Evennia was recently used as a test bed to train an AI system to attempt to play a MUD as a human would - by only reading and understanding the text on the screen.

Researchers at MIT (Massachusetts Institute of Technology) recently presented the paper Language understanding for Text-based games using Deep reinforcement learning (PDF) at a conference on natural language processing. A summary is in the MIT press release.

I was contacted by these fine folks some time ago so I knew they had plans to use Evennia for their research. It's great to see they now have an article out on it! Evennia devs are also mentioned in the acknowledgements - so something for the Evennia dev community to be proud of! 

MUDs are tricky

The main complication for an AI playing a MUD is that the computer has no access to the actual game state but must try to surmise how well it's doing only from the text given (same as a human would). The researchers compare the results from a range of deep-learning neural network algorithm that they train to play.

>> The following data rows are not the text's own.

@[simp] theorem raise_pending (type : Nat) (payload : Bytes) (s : State) : (raise type payload s).pending = s.pending := by obtain ⟨_, _, e⟩ := raise_eq type payload s; rw [e]
@[simp] theorem raise_draws (type : Nat) (payload : Bytes) (s : State) : (raise type payload s).draws = s.draws := by obtain ⟨_, _, e⟩ := raise_eq type payload s; rw [e]
@[simp] theorem raise_variant (type : Nat) (payload : Bytes) (s : State) : (raise type payload s).variant = s.variant := by obtain ⟨_, _, e⟩ := raise_eq type payload s; rw [e]
@[simp] theorem raise_stem (type : Nat) (payload : Bytes) (s : State) : (raise type payload s).stem = s.stem := by obtain ⟨_, _, e⟩ := raise_eq type payload s; rw [e]
@[simp] theorem raise_bl (type : Nat) (payload : Bytes) (s : State) : (raise type payload s).bl = s.bl := by obtain ⟨_, _, e⟩ := raise_eq type payload s; rw [e]
@[simp] theorem raise_boot (type : Nat) (payload : Bytes) (s : State) : (raise type payload s).boot = s.boot := by obtain ⟨_, _, e⟩ := raise_eq type payload s; rw [e]
@[simp] theorem raise_power (type : Nat) (payload : Bytes) (s : State) : (raise type payload s).power = s.power := by obtain ⟨_, _, e⟩ := raise_eq type payload s; rw [e]
@[simp] theorem raise_twin (type : Nat) (payload : Bytes) (s : State) : (raise type payload s).twin = s.twin := by obtain ⟨_, _, e⟩ := raise_eq type payload s; rw [e]
@[simp] theorem raise_hush (type : Nat) (payload : Bytes) (s : State) : (raise type payload s).hush = s.hush := by obtain ⟨_, _, e⟩ := raise_eq type payload s; rw [e]
@[simp] theorem raise_serif (type : Nat) (payload : Bytes) (s : State) : (raise type payload s).serif = s.serif := by obtain ⟨_, _, e⟩ := raise_eq type payload s; rw [e]
@[simp] theorem raise_quill (type : Nat) (payload : Bytes) (s : State) : (raise type payload s).quill = s.quill := by obtain ⟨_, _, e⟩ := raise_eq type payload s; rw [e]
@[simp] theorem raise_ms (type : Nat) (payload : Bytes) (s : State) : (raise type payload s).ms = s.ms := by obtain ⟨_, _, e⟩ := raise_eq type payload s; rw [e]
@[simp] theorem raise_rt (type : Nat) (payload : Bytes) (s : State) : (raise type payload s).rt = s.rt := by obtain ⟨_, _, e⟩ := raise_eq type payload s; rw [e]
@[simp] theorem raise_life (type : Nat) (payload : Bytes) (s : State) : (raise type payload s).life = s.life := by obtain ⟨_, _, e⟩ := raise_eq type payload s; rw [e]
@[simp] theorem raise_feed (type : Nat) (payload : Bytes) (s : State) : (raise type payload s).feed = s.feed := by obtain ⟨_, _, e⟩ := raise_eq type payload s; rw [e]
@[simp] theorem raise_dx (type : Nat) (payload : Bytes) (s : State) : (raise type payload s).dx = s.dx := by obtain ⟨_, _, e⟩ := raise_eq type payload s; rw [e]
@[simp] theorem raise_prog (type : Nat) (payload : Bytes) (s : State) : (raise type payload s).prog = s.prog := by obtain ⟨_, _, e⟩ := raise_eq type payload s; rw [e]
@[simp] theorem raise_lig (type : Nat) (payload : Bytes) (s : State) : (raise type payload s).lig = s.lig := by obtain ⟨_, _, e⟩ := raise_eq type payload s; rw [e]
@[simp] theorem raise_sheen (type : Nat) (payload : Bytes) (s : State) : (raise type payload s).sheen = s.sheen := by obtain ⟨_, _, e⟩ := raise_eq type payload s; rw [e]
@[simp] theorem raise_vl (type : Nat) (payload : Bytes) (s : State) : (raise type payload s).vl = s.vl := by obtain ⟨_, _, e⟩ := raise_eq type payload s; rw [e]
@[simp] theorem raise_sl (type : Nat) (payload : Bytes) (s : State) : (raise type payload s).sl = s.sl := by obtain ⟨_, _, e⟩ := raise_eq type payload s; rw [e]
@[simp] theorem raise_cb (type : Nat) (payload : Bytes) (s : State) : (raise type payload s).cb = s.cb := by obtain ⟨_, _, e⟩ := raise_eq type payload s; rw [e]
@[simp] theorem raise_resume (type : Nat) (payload : Bytes) (s : State) : (raise type payload s).resume = s.resume := by obtain ⟨_, _, e⟩ := raise_eq type payload s; rw [e]
@[simp] theorem raise_entry (type : Nat) (payload : Bytes) (s : State) : (raise type payload s).entry = s.entry := by obtain ⟨_, _, e⟩ := raise_eq type payload s; rw [e]

@[simp] theorem raiseTo_pending (n ssi type : Nat) (payload : Bytes) (s : State) : (raiseTo n ssi type payload s).pending = s.pending := by obtain ⟨_, _, e⟩ := raiseTo_eq n ssi type payload s; rw [e]
@[simp] theorem raiseTo_draws (n ssi type : Nat) (payload : Bytes) (s : State) : (raiseTo n ssi type payload s).draws = s.draws := by obtain ⟨_, _, e⟩ := raiseTo_eq n ssi type payload s; rw [e]
@[simp] theorem raiseTo_variant (n ssi type : Nat) (payload : Bytes) (s : State) : (raiseTo n ssi type payload s).variant = s.variant := by obtain ⟨_, _, e⟩ := raiseTo_eq n ssi type payload s; rw [e]
@[simp] theorem raiseTo_stem (n ssi type : Nat) (payload : Bytes) (s : State) : (raiseTo n ssi type payload s).stem = s.stem := by obtain ⟨_, _, e⟩ := raiseTo_eq n ssi type payload s; rw [e]
@[simp] theorem raiseTo_bl (n ssi type : Nat) (payload : Bytes) (s : State) : (raiseTo n ssi type payload s).bl = s.bl := by obtain ⟨_, _, e⟩ := raiseTo_eq n ssi type payload s; rw [e]
@[simp] theorem raiseTo_boot (n ssi type : Nat) (payload : Bytes) (s : State) : (raiseTo n ssi type payload s).boot = s.boot := by obtain ⟨_, _, e⟩ := raiseTo_eq n ssi type payload s; rw [e]
@[simp] theorem raiseTo_power (n ssi type : Nat) (payload : Bytes) (s : State) : (raiseTo n ssi type payload s).power = s.power := by obtain ⟨_, _, e⟩ := raiseTo_eq n ssi type payload s; rw [e]
@[simp] theorem raiseTo_twin (n ssi type : Nat) (payload : Bytes) (s : State) : (raiseTo n ssi type payload s).twin = s.twin := by obtain ⟨_, _, e⟩ := raiseTo_eq n ssi type payload s; rw [e]
@[simp] theorem raiseTo_hush (n ssi type : Nat) (payload : Bytes) (s : State) : (raiseTo n ssi type payload s).hush = s.hush := by obtain ⟨_, _, e⟩ := raiseTo_eq n ssi type payload s; rw [e]
@[simp] theorem raiseTo_serif (n ssi type : Nat) (payload : Bytes) (s : State) : (raiseTo n ssi type payload s).serif = s.serif := by obtain ⟨_, _, e⟩ := raiseTo_eq n ssi type payload s; rw [e]
@[simp] theorem raiseTo_quill (n ssi type : Nat) (payload : Bytes) (s : State) : (raiseTo n ssi type payload s).quill = s.quill := by obtain ⟨_, _, e⟩ := raiseTo_eq n ssi type payload s; rw [e]
@[simp] theorem raiseTo_ms (n ssi type : Nat) (payload : Bytes) (s : State) : (raiseTo n ssi type payload s).ms = s.ms := by obtain ⟨_, _, e⟩ := raiseTo_eq n ssi type payload s; rw [e]
@[simp] theorem raiseTo_rt (n ssi type : Nat) (payload : Bytes) (s : State) : (raiseTo n ssi type payload s).rt = s.rt := by obtain ⟨_, _, e⟩ := raiseTo_eq n ssi type payload s; rw [e]
@[simp] theorem raiseTo_life (n ssi type : Nat) (payload : Bytes) (s : State) : (raiseTo n ssi type payload s).life = s.life := by obtain ⟨_, _, e⟩ := raiseTo_eq n ssi type payload s; rw [e]
@[simp] theorem raiseTo_feed (n ssi type : Nat) (payload : Bytes) (s : State) : (raiseTo n ssi type payload s).feed = s.feed := by obtain ⟨_, _, e⟩ := raiseTo_eq n ssi type payload s; rw [e]
@[simp] theorem raiseTo_dx (n ssi type : Nat) (payload : Bytes) (s : State) : (raiseTo n ssi type payload s).dx = s.dx := by obtain ⟨_, _, e⟩ := raiseTo_eq n ssi type payload s; rw [e]
@[simp] theorem raiseTo_prog (n ssi type : Nat) (payload : Bytes) (s : State) : (raiseTo n ssi type payload s).prog = s.prog := by obtain ⟨_, _, e⟩ := raiseTo_eq n ssi type payload s; rw [e]
@[simp] theorem raiseTo_lig (n ssi type : Nat) (payload : Bytes) (s : State) : (raiseTo n ssi type payload s).lig = s.lig := by obtain ⟨_, _, e⟩ := raiseTo_eq n ssi type payload s; rw [e]
@[simp] theorem raiseTo_sheen (n ssi type : Nat) (payload : Bytes) (s : State) : (raiseTo n ssi type payload s).sheen = s.sheen := by obtain ⟨_, _, e⟩ := raiseTo_eq n ssi type payload s; rw [e]
@[simp] theorem raiseTo_vl (n ssi type : Nat) (payload : Bytes) (s : State) : (raiseTo n ssi type payload s).vl = s.vl := by obtain ⟨_, _, e⟩ := raiseTo_eq n ssi type payload s; rw [e]
@[simp] theorem raiseTo_sl (n ssi type : Nat) (payload : Bytes) (s : State) : (raiseTo n ssi type payload s).sl = s.sl := by obtain ⟨_, _, e⟩ := raiseTo_eq n ssi type payload s; rw [e]
@[simp] theorem raiseTo_cb (n ssi type : Nat) (payload : Bytes) (s : State) : (raiseTo n ssi type payload s).cb = s.cb := by obtain ⟨_, _, e⟩ := raiseTo_eq n ssi type payload s; rw [e]
@[simp] theorem raiseTo_resume (n ssi type : Nat) (payload : Bytes) (s : State) : (raiseTo n ssi type payload s).resume = s.resume := by obtain ⟨_, _, e⟩ := raiseTo_eq n ssi type payload s; rw [e]
@[simp] theorem raiseTo_entry (n ssi type : Nat) (payload : Bytes) (s : State) : (raiseTo n ssi type payload s).entry = s.entry := by obtain ⟨_, _, e⟩ := raiseTo_eq n ssi type payload s; rw [e]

To test their AI, the researchers first used Evennia to build a simple training "Home World": a 4-room "house" where the simple goal is to find and eat an apple while refraining to go to sleep. The room descriptions used here were pretty formulaic although not trivial to give a challenge. This they used to train their AI system.

They then took this trained neural network and applied it to the real challenge, playing the Evennia Tutorial World. You can yourself try this out in our demo install or by just running a single command when starting Evennia. They call it "Fantasy World" in the article.

The tutorial world has hand-written descriptions and often describes the exits as part of the room text. The article actually makes a comprehensive analysis of the tutorial world, including the available game states and transitions as well as the number of words and number of commands per state. Interesting stuff in itself. I presume the scientists have modified their copy of the tutorial world to provide better metrics for their analysis.

A bridge too far

As far as I understand from the article, the AI does understand to use commands with one or two arguments (like eat apple or the move red-root right), but they note that actually finding the tomb of the fallen hero (the main quest of the tutorial) is too hard for the AI:

[...]However, this is a complex quest that requires the player to memorize game events and perform high-level planning which are beyond the scope of this current work.
So instead they evaluate the AI's performance on a more mundane task: Getting across the bridge to the castle. It's not clear to me if the AI actually plays more of the game too or if their test just exposes the AI to the bridge itself. I suspect it does play more due to the examples they use from other rooms; evaluating the bridge-crossing is just a clear-cut metric to use for "success".

The MIT press release claims that the AI is also scored on how much health/magic it has, but I don't see that mentioned in the article itself (and the tutorial world only has magic if you find the hero's tomb which they claim they cannot do).

The bridge in Evennia's tutorial world is actually a single "room" that takes multiple steps to cross. At every step the room description changes to describe the progress. Random texts will appear as the bridge sways in the wind and various environmental cues are heard and seen. There is also a small chance of falling off the bridge if one lingers too long on it.

So although all you really need to do is to walk east repeatedly, I can see why this can be a challenge to a neural network having no mental image of what a bridge is. It can only work off the text it's given at any given time.

In the paper, the algorithms are evaluated both on their ability to actually cross the bridge and on how optimal their solution was, for example by not issuing invalid commands to the situation.

Beyond the bridge

The results are that after being trained on the training house setup, the AI will eventually be able to cross the bridge. The particular algorithm proposed also perform slightly better than the comparison ones (and a lot better than simple randomness).

So from the perspective of the researchers this seems to be a success. Even so, this reinforces the fact that quite some way to go before an AI can *actually* play a real MUD successfully. Using MUDs for this type of research is a good idea though, and I do hope they expand and continue this line work in the future.

Who knows, maybe the AI will even find that ancient tomb eventually!

Image from MIT news